- [TASK REQUIREMENTS]:
In the records below, find each line with the word "inEdge" and copy it.

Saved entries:
===============

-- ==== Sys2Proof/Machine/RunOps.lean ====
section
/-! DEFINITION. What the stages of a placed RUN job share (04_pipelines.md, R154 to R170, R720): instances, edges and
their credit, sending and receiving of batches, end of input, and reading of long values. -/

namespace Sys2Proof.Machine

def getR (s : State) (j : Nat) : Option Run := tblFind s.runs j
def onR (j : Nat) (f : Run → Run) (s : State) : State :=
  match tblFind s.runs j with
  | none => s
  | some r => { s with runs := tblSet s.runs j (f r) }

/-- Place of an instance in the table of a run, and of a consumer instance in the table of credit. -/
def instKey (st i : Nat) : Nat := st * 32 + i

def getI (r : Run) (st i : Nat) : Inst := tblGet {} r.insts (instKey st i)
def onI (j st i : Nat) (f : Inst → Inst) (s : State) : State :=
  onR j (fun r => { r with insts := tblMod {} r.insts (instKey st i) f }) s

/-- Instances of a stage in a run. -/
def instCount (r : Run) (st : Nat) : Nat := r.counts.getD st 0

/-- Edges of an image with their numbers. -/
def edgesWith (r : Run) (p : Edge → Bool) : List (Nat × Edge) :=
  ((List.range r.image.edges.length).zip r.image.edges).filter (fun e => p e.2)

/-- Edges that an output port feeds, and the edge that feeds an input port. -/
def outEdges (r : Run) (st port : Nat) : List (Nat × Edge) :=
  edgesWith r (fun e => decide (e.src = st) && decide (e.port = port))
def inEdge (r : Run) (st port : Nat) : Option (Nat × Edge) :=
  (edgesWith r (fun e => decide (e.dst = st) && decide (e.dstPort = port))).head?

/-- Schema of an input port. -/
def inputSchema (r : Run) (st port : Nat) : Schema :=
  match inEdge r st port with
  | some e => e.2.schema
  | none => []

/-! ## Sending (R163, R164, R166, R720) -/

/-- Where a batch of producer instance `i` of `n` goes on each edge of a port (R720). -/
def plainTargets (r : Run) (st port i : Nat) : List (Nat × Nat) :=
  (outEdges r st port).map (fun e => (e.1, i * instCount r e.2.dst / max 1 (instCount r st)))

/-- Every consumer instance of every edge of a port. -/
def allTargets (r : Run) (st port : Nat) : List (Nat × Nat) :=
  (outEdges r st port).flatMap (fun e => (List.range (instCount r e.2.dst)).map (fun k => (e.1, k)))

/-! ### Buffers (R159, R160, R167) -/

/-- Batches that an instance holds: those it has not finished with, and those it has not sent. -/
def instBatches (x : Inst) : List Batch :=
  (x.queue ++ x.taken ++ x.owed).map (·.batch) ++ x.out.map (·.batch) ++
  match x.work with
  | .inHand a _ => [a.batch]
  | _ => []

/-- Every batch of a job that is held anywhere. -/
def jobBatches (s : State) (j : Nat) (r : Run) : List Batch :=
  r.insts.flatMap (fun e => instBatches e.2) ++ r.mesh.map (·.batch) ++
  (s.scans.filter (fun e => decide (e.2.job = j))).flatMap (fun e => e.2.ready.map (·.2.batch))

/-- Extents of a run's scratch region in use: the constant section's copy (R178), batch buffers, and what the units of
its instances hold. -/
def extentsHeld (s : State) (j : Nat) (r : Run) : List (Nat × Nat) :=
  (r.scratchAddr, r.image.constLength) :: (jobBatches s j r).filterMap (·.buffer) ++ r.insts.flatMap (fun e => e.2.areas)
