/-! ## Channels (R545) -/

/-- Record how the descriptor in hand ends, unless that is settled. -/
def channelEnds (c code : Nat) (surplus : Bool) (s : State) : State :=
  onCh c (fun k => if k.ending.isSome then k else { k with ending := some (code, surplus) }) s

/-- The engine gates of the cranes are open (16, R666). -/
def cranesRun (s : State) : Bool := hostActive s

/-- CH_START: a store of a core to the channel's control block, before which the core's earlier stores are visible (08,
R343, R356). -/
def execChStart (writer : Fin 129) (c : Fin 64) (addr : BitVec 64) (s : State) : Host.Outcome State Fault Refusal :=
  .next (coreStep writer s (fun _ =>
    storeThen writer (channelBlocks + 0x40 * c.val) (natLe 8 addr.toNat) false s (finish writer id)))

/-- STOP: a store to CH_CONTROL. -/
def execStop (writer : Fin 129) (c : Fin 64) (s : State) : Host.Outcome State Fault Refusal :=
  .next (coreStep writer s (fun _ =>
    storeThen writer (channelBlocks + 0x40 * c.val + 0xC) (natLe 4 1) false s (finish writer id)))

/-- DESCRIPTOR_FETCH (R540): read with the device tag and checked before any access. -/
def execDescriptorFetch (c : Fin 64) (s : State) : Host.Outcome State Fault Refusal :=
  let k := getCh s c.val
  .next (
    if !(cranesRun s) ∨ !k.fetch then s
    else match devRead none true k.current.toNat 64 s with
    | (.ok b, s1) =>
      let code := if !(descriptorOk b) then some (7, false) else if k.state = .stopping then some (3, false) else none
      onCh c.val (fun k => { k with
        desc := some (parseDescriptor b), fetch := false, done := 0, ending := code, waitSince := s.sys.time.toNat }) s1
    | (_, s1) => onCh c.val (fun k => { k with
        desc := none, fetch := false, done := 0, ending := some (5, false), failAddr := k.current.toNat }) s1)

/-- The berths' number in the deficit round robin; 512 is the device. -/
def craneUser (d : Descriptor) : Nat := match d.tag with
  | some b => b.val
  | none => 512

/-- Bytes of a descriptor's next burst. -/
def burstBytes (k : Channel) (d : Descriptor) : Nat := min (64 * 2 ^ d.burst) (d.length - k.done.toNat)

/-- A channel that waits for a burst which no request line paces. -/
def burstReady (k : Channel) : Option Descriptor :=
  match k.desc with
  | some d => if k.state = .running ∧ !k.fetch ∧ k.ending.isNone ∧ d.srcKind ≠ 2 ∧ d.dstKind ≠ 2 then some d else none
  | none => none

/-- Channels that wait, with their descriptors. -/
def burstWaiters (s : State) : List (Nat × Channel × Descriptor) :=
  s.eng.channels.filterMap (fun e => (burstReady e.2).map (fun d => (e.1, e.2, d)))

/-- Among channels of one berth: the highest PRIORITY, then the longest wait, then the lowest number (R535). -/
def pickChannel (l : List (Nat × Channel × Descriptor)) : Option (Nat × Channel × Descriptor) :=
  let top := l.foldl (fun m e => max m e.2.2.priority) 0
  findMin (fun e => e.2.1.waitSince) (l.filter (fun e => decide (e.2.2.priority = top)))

===============

- [SOLUTION TO THIS TASK]:
def inEdge (r : Run) (st port : Nat) : Option (Nat × Edge) :=
  match inEdge r st port with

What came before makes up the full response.